__WORK INSTRUCTION__: Type the entries again, word for word.

__DATA TO EXAMINE__:
-- Opening Marker --
-- ==== Sys2Proof/Machine/Electrical.lean ====
section
/-!
DEFINITION. Pins (22_electrical.md): general-purpose inputs and flow-control pins. EVENT_N is a function of the state
(R488).
-/
namespace Sys2Proof.Machine

/-- GPIO_EDGE: a pin has changed by a PERIPH edge, where it is sampled (R5); an edge of the selected kind sets its SVC_EVENT bit
(R491). -/
def execGpioEdge (pin : Fin 8) (rising : Bool) (t : Nat) (s : State) : Res :=
  if !s.rootRuns then .next s
  else
    let s := (s.advance (periphEdge t)).setB (R.SVC_GPIO_IN_IN.bit pin) rising
    .next (s.raiseIf (s.isSet (R.SVC_PIN_CFG_EDGE.bit pin) = rising) (R.SVC_EVENT_GPIO_EDGE.bit pin))

/-- A queue whose FCP field is `n` is above (R303). -/
def State.fcpAbove (s : State) (n : Nat) : Bool := s.pr.queues.any (fun r => r.fcp == n && (s.queue r.queue).above)

/-- FCPn is asserted: its queues' state, or FORCE_VAL while it is forced (R489). -/
def State.fcpOn (s : State) (n : Nat) : Bool :=
  if s.isSet (R.SVC_FCP_CFG_FORCE.bit n) then s.isSet (R.SVC_FCP_CFG_FORCE_VAL.bit n) else s.fcpAbove n

/-- FCP_PIN_UPDATE: at a PERIPH edge (R5) QUEUE_FCP.PIN takes the queues' states (R303); from RUNNING on, each pin is driven
from it or from FORCE (R489). -/
def execFcpPinUpdate (t : Nat) (s : State) : Res :=
  if !s.rootRuns then .next s
  else
    .next ((s.advance (periphEdge t)).each [0, 1, 2, 3] (fun s n =>
      let s := s.setB (R.QUEUE_FCP_PIN.bit n) (s.fcpAbove n)
      if s.running then s.emit (.fcp n (s.fcpOn n) (s.fcpLevel n (s.fcpOn n))) else s))

/-- The test port's debug instructions, other than those of the boundary scan, are enabled (R487): in SAMPLER alone. -/
def State.debugEnabled (s : State) : Bool := s.dev = devSampler

/-- The state rules that assert EVENT_N (R43, R64, R85, R87). -/
def State.stateAsserts (s : State) : Bool := s.su.stopped || s.dev = devPark

/-- An event bit that is set and enabled stands in the block of number `b` (SVC_EVENT_SUM.BLOCK). -/
def State.blockAsserts (s : State) (b : Nat) : Bool :=
  eventPairs.any (fun p => blockOf p.1 == b && s.eventAsserted p.1 p.2)

/-- SVC_EVENT_SUM.BLOCK: bit b for block b of Table 00.4. -/
def State.eventSum (s : State) : Nat := (List.range 27).foldl (fun n b => if s.blockAsserts b then n + 2 ^ b else n) 0

/-- EVENT_N is asserted (R488). -/
def State.eventN (s : State) : Bool :=
  s.stateAsserts || s.isSet R.SVC_EVENT_CFG_ASSERT || (s.running && s.eventSum != 0)

end Sys2Proof.Machine
end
-- Closing Marker --
__WRITTEN ANSWER__:
-- ==== Sys2Proof/Machine/Electrical.lean ====
section
/-!
DEFINITION. Pins (22_electrical.md): general-purpose inputs and flow-control pins. EVENT_N is a function of the state
(R488).
-/
namespace Sys2Proof.Machine

/-- GPIO_EDGE: a pin has changed by a PERIPH edge, where it is sampled (R5); an edge of the selected kind sets its SVC_EVENT bit
(R491). -/
def execGpioEdge (pin : Fin 8) (rising : Bool) (t : Nat) (s : State) : Res :=
  if !s.rootRuns then .next s
  else
    let s := (s.advance (periphEdge t)).setB (R.SVC_GPIO_IN_IN.bit pin) rising
    .next (s.raiseIf (s.isSet (R.SVC_PIN_CFG_EDGE.bit pin) = rising) (R.SVC_EVENT_GPIO_EDGE.bit pin))

/-- A queue whose FCP field is `n` is above (R303). -/
def State.fcpAbove (s : State) (n : Nat) : Bool := s.pr.queues.any (fun r => r.fcp == n && (s.queue r.queue).above)

/-- FCPn is asserted: its queues' state, or FORCE_VAL while it is forced (R489). -/
def State.fcpOn (s : State) (n : Nat) : Bool :=
  if s.isSet (R.SVC_FCP_CFG_FORCE.bit n) then s.isSet (R.SVC_FCP_CFG_FORCE_VAL.bit n) else s.fcpAbove n

/-- FCP_PIN_UPDATE: at a PERIPH edge (R5) QUEUE_FCP.PIN takes the queues' states (R303); from RUNNING on, each pin is driven
from it or from FORCE (R489). -/
def execFcpPinUpdate (t : Nat) (s : State) : Res :=
  if !s.rootRuns then .next s
  else
    .next ((s.advance (periphEdge t)).each [0, 1, 2, 3] (fun s n =>
      let s := s.setB (R.QUEUE_FCP_PIN.bit n) (s.fcpAbove n)
      if s.running then s.emit (.fcp n (s.fcpOn n) (s.fcpLevel n (s.fcpOn n))) else s))

/-- The test port's debug instructions, other than those of the boundary scan, are enabled (R487): in SAMPLER alone. -/
def State.debugEnabled (s : State) : Bool := s.dev = devSampler

/-- The state rules that assert EVENT_N (R43, R64, R85, R87). -/
def State.stateAsserts (s : State) : Bool := s.su.stopped || s.dev = devPark

/-- An event bit that is set and enabled stands in the block of number `b` (SVC_EVENT_SUM.BLOCK). -/
def State.blockAsserts (s : State) (b : Nat) : Bool :=
  eventPairs.any (fun p => blockOf p.1 == b && s.eventAsserted p.1 p.2)

/-- SVC_EVENT_SUM.BLOCK: bit b for block b of Table 00.4. -/
def State.eventSum (s : State) : Nat := (List.range 27).foldl (fun n b => if s.blockAsserts b then n + 2 ^ b else n) 0

/-- EVENT_N is asserted (R488). -/
def State.eventN (s : State) : Bool :=
  s.stateAsserts || s.isSet R.SVC_EVENT_CFG_ASSERT || (s.running && s.eventSum != 0)

end Sys2Proof.Machine
end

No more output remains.